Your answer should be the lines below from the one holding "0), 0, 0, by" through the one holding "6), 0, (frameAt", copied exactly and with nothing else.
—————
/-- The hypotheses of FramesAreCheckedAndRelaysRun are met (part 6). -/
theorem witness_FramesAreCheckedAndRelaysRun_6 :
    (∃ (s : State) (q : ℕ) (n : ℕ) (r : List Byte) (au : AuInfo) (rest : List AuInfo), q < 2 ∧ (s.rin n).record = some r ∧ ((s.ses n).queue = au :: rest) ∧ (s.rin n).start + 50 * msTicks ≤ s.clock) ∧
    (∃ (s : State) (q : ℕ) (n : ℕ), q < 2 ∧ ((s.rin n).record = none ∨ s.clock < (s.rin n).start + 50 * msTicks)) ∧
    (∃ (s : State) (q : ℕ) (x : SpWire) (k : ℕ), q < 2 ∧ spIsOp (s.spFrame q x) 8 = true ∧ (s.receive q (s.spFrame q x)).2 = true ∧ k ≠ fld (s.spFrame q x).payload 2 2) ∧
    (∃ (s : State) (q : ℕ) (x : SpWire), q < 2 ∧ spIsOp (s.spFrame q x) 8 = true ∧ (s.receive q (s.spFrame q x)).2 = true ∧ (s.receive q (s.spFrame q x)).1.prefer (s.receive q (s.spFrame q x)).1.pkgId (relayTo (fld (s.spFrame q x).payload 2 2)) = none) ∧
    (∃ (s : State) (q : ℕ) (x : SpWire) (p : ℕ) (cost : ℕ), q < 2 ∧ spIsOp (s.spFrame q x) 8 = true ∧ (s.receive q (s.spFrame q x)).2 = true ∧ (s.receive q (s.spFrame q x)).1.prefer (s.receive q (s.spFrame q x)).1.pkgId (relayTo (fld (s.spFrame q x).payload 2 2)) = some p ∧ byteAt (s.spFrame q x).payload 4 < 160 ∧ byteAt (s.spFrame q x).payload 5 = 0 ∧ (s.receive q (s.spFrame q x)).1.isVideo (byteAt (s.spFrame q x).payload 4) = true ∧ cost = ((s.receive q (s.spFrame q x)).1.relayCharge (byteAt (s.spFrame q x).payload 4) 0).1.1 ∧ ((s.receive q (s.spFrame q x)).1.rn (spIdx p) 8 * 1000000 * (s.receive q (s.spFrame q x)).1.rn 12544 4 < (relayTraffic (List.filter (fun r => decide (r.2.port = p)) ((s.receive q (s.spFrame q x)).1.sys.relays.cut (fld (s.spFrame q x).payload 2 2))) + cost) * 100)) ∧
    (∃ (s : State) (q : ℕ) (x : SpWire) (p : ℕ) (cost : ℕ), q < 2 ∧ spIsOp (s.spFrame q x) 8 = true ∧ (s.receive q (s.spFrame q x)).2 = true ∧ (s.receive q (s.spFrame q x)).1.prefer (s.receive q (s.spFrame q x)).1.pkgId (relayTo (fld (s.spFrame q x).payload 2 2)) = some p ∧ byteAt (s.spFrame q x).payload 4 < 160 ∧ byteAt (s.spFrame q x).payload 5 = 0 ∧ (s.receive q (s.spFrame q x)).1.isVideo (byteAt (s.spFrame q x).payload 4) = true ∧ cost = ((s.receive q (s.spFrame q x)).1.relayCharge (byteAt (s.spFrame q x).payload 4) 0).1.1 ∧ ((relayTraffic (List.filter (fun r => decide (r.2.port = p)) ((s.receive q (s.spFrame q x)).1.sys.relays.cut (fld (s.spFrame q x).payload 2 2))) + cost) * 100 ≤ (s.receive q (s.spFrame q x)).1.rn (spIdx p) 8 * 1000000 * (s.receive q (s.spFrame q x)).1.rn 12544 4) ∧ (s.receive q (s.spFrame q x)).1.isSurface (byteAt (s.spFrame q x).payload 4) = false) ∧
    (∃ (s : State) (q : ℕ) (x : SpWire), q < 2 ∧ spIsOp (s.spFrame q x) 9 = true ∧ (s.receive q (s.spFrame q x)).2 = true ∧ ((s.receive q (s.spFrame q x)).1.relayMine (fld (s.spFrame q x).payload 2 2) = none ∨ byteAt (s.spFrame q x).payload 4 = 0)) ∧
    (∃ (s : State) (q : ℕ) (x : SpWire) (n : ℕ), q < 2 ∧ spIsOp (s.spFrame q x) 9 = true ∧ (s.receive q (s.spFrame q x)).2 = true ∧ (s.receive q (s.spFrame q x)).1.relayMine (fld (s.spFrame q x).payload 2 2) = some n ∧ byteAt (s.spFrame q x).payload 4 ≠ 0) ∧
    (∃ (s : State) (q : ℕ) (x : SpWire), q < 2 ∧ spIsOp (s.spFrame q x) 10 = true ∧ (s.receive q (s.spFrame q x)).2 = true) ∧
    (∃ (s : State) (q : ℕ) (x : SpWire) (y : RelayS), q < 2 ∧ spIsOp (s.spFrame q x) 11 = true ∧ (s.receive q (s.spFrame q x)).2 = true ∧ ((s.receive q (s.spFrame q x)).1.sys.relays.look (fld (s.spFrame q x).payload 2 2) = none ∨ (s.receive q (s.spFrame q x)).1.sys.relays.look (fld (s.spFrame q x).payload 2 2) = some y ∧ (y.mode ≠ 1 ∨ y.shed = true))) ∧
    (∃ (s : State) (q : ℕ) (x : SpWire) (y : RelayS), q < 2 ∧ spIsOp (s.spFrame q x) 11 = true ∧ (s.receive q (s.spFrame q x)).2 = true ∧ (s.receive q (s.spFrame q x)).1.sys.relays.look (fld (s.spFrame q x).payload 2 2) = some y ∧ y.mode = 1 ∧ y.shed = false ∧ y.source < 160 ∧ (s.receive q (s.spFrame q x)).1.isSurface y.source = true ∧ (s.receive q (s.spFrame q x)).1.sst y.source = sessRunning) :=
  ⟨⟨(stateAt T11c.S11 0), 0, 3, ([0x00#8, 0x00#8, 0x00#8, 0x09#8, 0x00#8, 0x20#8, 0x00#8, 0x10#8] ++ List.replicate 60 0 ++ []), ({ ts := 0, grade := 2, alive := 0, cap := some 5, judge := Sys2Proof.Machine.Judge.fresh, heartbeat := false, crc := none, rows := [], avail := 0, coded := { sps := none, pps := none, slices := [], badSets := 0, irap := false, newSeq := false, start := none, lost := [], binds := [], waited := false } } : AuInfo), [], by decide +kernel⟩,
   ⟨(stateAt T11.S11 0), 0, 0, by decide +kernel⟩,
   ⟨(stateAt T11.S11 0), 0, (frameAt T11.fS 4), 0, by decide +kernel⟩,
   ⟨(stateAt T11.S11 0), 0, (frameAt T11.fS 8), by decide +kernel⟩,
   ⟨(stateAt T11.S11 0), 0, (frameAt T11.fS 4), 0, 2025455616, by decide +kernel⟩,
   ⟨(stateAt T11.S11 6), 0, (frameAt T11.fS 4), 0, 2025455616, by decide +kernel⟩,
   ⟨(stateAt T11.S11 0), 0, (frameAt T11.fS 9), by decide +kernel⟩,
   ⟨(stateAt T11.S11 0), 0, (frameAt T11.fS 10), 3, by decide +kernel⟩,
   ⟨(stateAt T11.S11 0), 0, (frameAt T11.fS 12), by decide +kernel⟩,
   ⟨(stateAt T11.S11 0), 0, (frameAt T11.fS 13), ({ source := 7, mode := 1, cost := 5, port := 0, ctx := none, load := 0, shed := false, number := 3, sent := 0, alive := 0 } : RelayS), by decide +kernel⟩,
   ⟨(stateAt T11.S11 12), 0, (frameAt T11.fS 13), ({ source := 7, mode := 1, cost := 5, port := 0, ctx := none, load := 0, shed := false, number := 3, sent := 0, alive := 0 } : RelayS), by decide +kernel⟩⟩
—————
## [Problem solution]
   ⟨(stateAt T11.S11 0), 0, 0, by decide +kernel⟩,
   ⟨(stateAt T11.S11 0), 0, (frameAt T11.fS 4), 0, by decide +kernel⟩,
   ⟨(stateAt T11.S11 0), 0, (frameAt T11.fS 8), by decide +kernel⟩,
   ⟨(stateAt T11.S11 0), 0, (frameAt T11.fS 4), 0, 2025455616, by decide +kernel⟩,
   ⟨(stateAt T11.S11 6), 0, (frameAt T11.fS 4), 0, 2025455616, by decide +kernel⟩,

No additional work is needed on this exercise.